Tous trois s’assirent à une table, demandèrent de la bière et se mirent à causer à voix basse.

– Eh bien ? fit Marmouset.

– Eh bien ! dit Edward, vous avez deviné.

– Ah !

– L’homme gris s’est moqué de la police, de la pairie et du clergé.

– Vraiment ? dit Marmouset avec un sourire.

– On lui a mis dans sa prison, poursuivit Edward, ce que vous appelez, vous autres, un mouton.

– Bon !

– Il aura très probablement ensorcelé le mouton.

– Cela ne m’étonne pas, dit Milon, qui se souvint de l’étrange don de fascination que possédait Rocambole.

– Et le mouton est avec lui.

– Quelle preuve en avez-vous ?

– Ce monsieur a raconté que l’homme gris lui avait confié qu’il comptait beaucoup pour sa délivrance sur un chef fénian qui se trouvait à Paris.

– Et qui se nommait Rocambole ?

– Justement.

– Pauvre gens ! dit Marmouset en souriant.

– Puis, c’est lui, le mouton, continua Edward, qui leur a donné l’idée de faire l’article des journaux.

– Ah ! ah ! Et que vous a dit le révérend Patterson ?

– Il est pressé de voir arrêter Rocambole.

– Fort bien.

– D’autant mieux, ajouta Edward, qu’on compte bien le mettre dans la même cellule que l’homme gris.

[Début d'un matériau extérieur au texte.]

-- ==== Sys2Proof/Machine/Codec.lean ====
section
/-! DEFINITION. What ITU-T H.264 and H.265 define for the encoders of REENCODE: prediction, transforms, scaling, the deblocking filter (12 R349, R350;
PRESUMED, notes/assumptions/43.md). The codec is 0 H.264 (High, 4 × 4 transform) or 1 HEVC (Main, 16 × 16 CUs with one transform unit). Eight bits, 4:2:0;
blocks are lists row by row. -/
namespace Sys2Proof.Machine

/-- A 4:2:0 picture of padded size: Y, Cb, Cr. -/
structure Yuv where
  w : Nat
  h : Nat
  planes : List (List Nat)
deriving DecidableEq, Repr

/-- The width and the height of a plane. -/
def Yuv.pw (v : Yuv) (p : Nat) : Nat := if p = 0 then v.w else v.w / 2
def Yuv.ph (v : Yuv) (p : Nat) : Nat := if p = 0 then v.h else v.h / 2

/-- A sample of a plane, edges repeated. -/
def Yuv.at (v : Yuv) (p : Nat) (x y : Int) : Nat := ({ w := v.pw p, h := v.ph p, px := nthD [] v.planes p } : Plane).at x y

/-- The side of the block of a plane that belongs to a 16 × 16 luma block. -/
def blockSide (p : Nat) : Nat := if p = 0 then 16 else 8

/-- What a block was coded as: intra with its mode, or inter with its vector; the QP; the levels by plane. -/
structure CodedBlock where
  intra : Bool
  mode : Nat
  mvx : Int
  mvy : Int
  qp : Nat
  levels : List (List Int)
deriving DecidableEq, Repr

/-- A coded block as the arithmetic coder takes it. -/
def CodedBlock.flat (b : CodedBlock) : List Int :=
  ([if b.intra then 1 else 0, (b.mode : Int), b.mvx, b.mvy, (b.qp : Int)] : List Int) ++ b.levels.flatten

/-- A block of n × n values from a function of column and row. -/
def gridOf {α : Type} (n : Nat) (f : Nat → Nat → α) : List α := (List.range n).flatMap (fun y => (List.range n).map (fun x => f x y))

/-- The element of an n × n block at a column and row. -/
def gridAt (n : Nat) (b : List Int) (x y : Nat) : Int := nthD 0 b (y * n + x)

/-- The product of two n × n matrices, and a transpose. -/
def gridMul (n : Nat) (a b : List Int) : List Int := gridOf n (fun x y => sumInt ((List.range n).map (fun k => gridAt n a k y * gridAt n b x k)))
def gridFlip (n : Nat) (b : List Int) : List Int := gridOf n (fun x y => gridAt n b y x)

/-! ### Intra prediction of H.264 (8.3.3, 8.3.4) -/

/-- The prediction of a 16 × 16 luma block at (x, y) by a mode: vertical, horizontal, DC, plane. -/
def avcLuma (mode : Nat) (v : Yuv) (x y : Nat) : List Nat :=
  let up (i : Int) : Int := v.at 0 ((x : Int) + i) ((y : Int) - 1)
  let lf (j : Int) : Int := v.at 0 ((x : Int) - 1) ((y : Int) + j)
  let su := sumInt ((List.range 16).map (fun i => up i)); let sl := sumInt ((List.range 16).map (fun j => lf j))
  let dc : Int := if 0 < x ∧ 0 < y then sar (su + sl + 16) 5 else if 0 < x then sar (sl + 8) 4 else if 0 < y then sar (su + 8) 4 else 128
  let hh := sumInt ((List.range 8).map (fun i => ((i : Int) + 1) * (up (8 + i) - up (6 - (i : Int)))))
  let vv := sumInt ((List.range 8).map (fun j => ((j : Int) + 1) * (lf (8 + j) - lf (6 - (j : Int)))))
  gridOf 16 (fun i j =>
    if mode = 0 then (up i).toNat
    else if mode = 1 then (lf j).toNat
    else if mode = 2 then dc.toNat
    else clampTo 255 (sar (16 * (lf 15 + up 15) + sar (5 * hh + 32) 6 * ((i : Int) - 7) + sar (5 * vv + 32) 6 * ((j : Int) - 7) + 16) 5))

Cette fois Marmouset partit d’un éclat de rire.

Puis il dit à Milon :

– Tu peux ce soir aller trouver Vanda.

– Ah !

– Et lui dire que je me fais arrêter demain matin.

– J’y vais, dit Milon. Où vous retrouverai-je ?

– À l’hôtel des Trois-Couronnes.

Et Marmouset dit à Edward :

– Cela ne m’avancerait pas à grand’chose d’entrer à Newgate ce soir, il faut nous arranger pour me faire arrêter demain matin.

– Où cela ?

– À l’hôtel, dans mon lit.

– Entrer à Newgate n’est rien, dit Edward, mais… en sortir ?

– Oh ! répondit Marmouset, ne vous inquiétez pas, j’ai mon affaire.

– Vous avez le moyen d’en sortir ?

– Avec les excuses de Leurs Seigneuries. Milon a ses instructions à ce sujet.

Puis il ajouta :

– Et maintenant, quittez-moi, et envoyez un petit billet au révérend Patterson pour lui apprendre que vous avez l’œil sur Rocambole.

Que diable ! murmura Marmouset d’un ton moqueur, il faut bien que le chef des détectives anglicans passe enfin une bonne nuit !…

Le détective s’en alla et Marmouset fut tranquillement se coucher.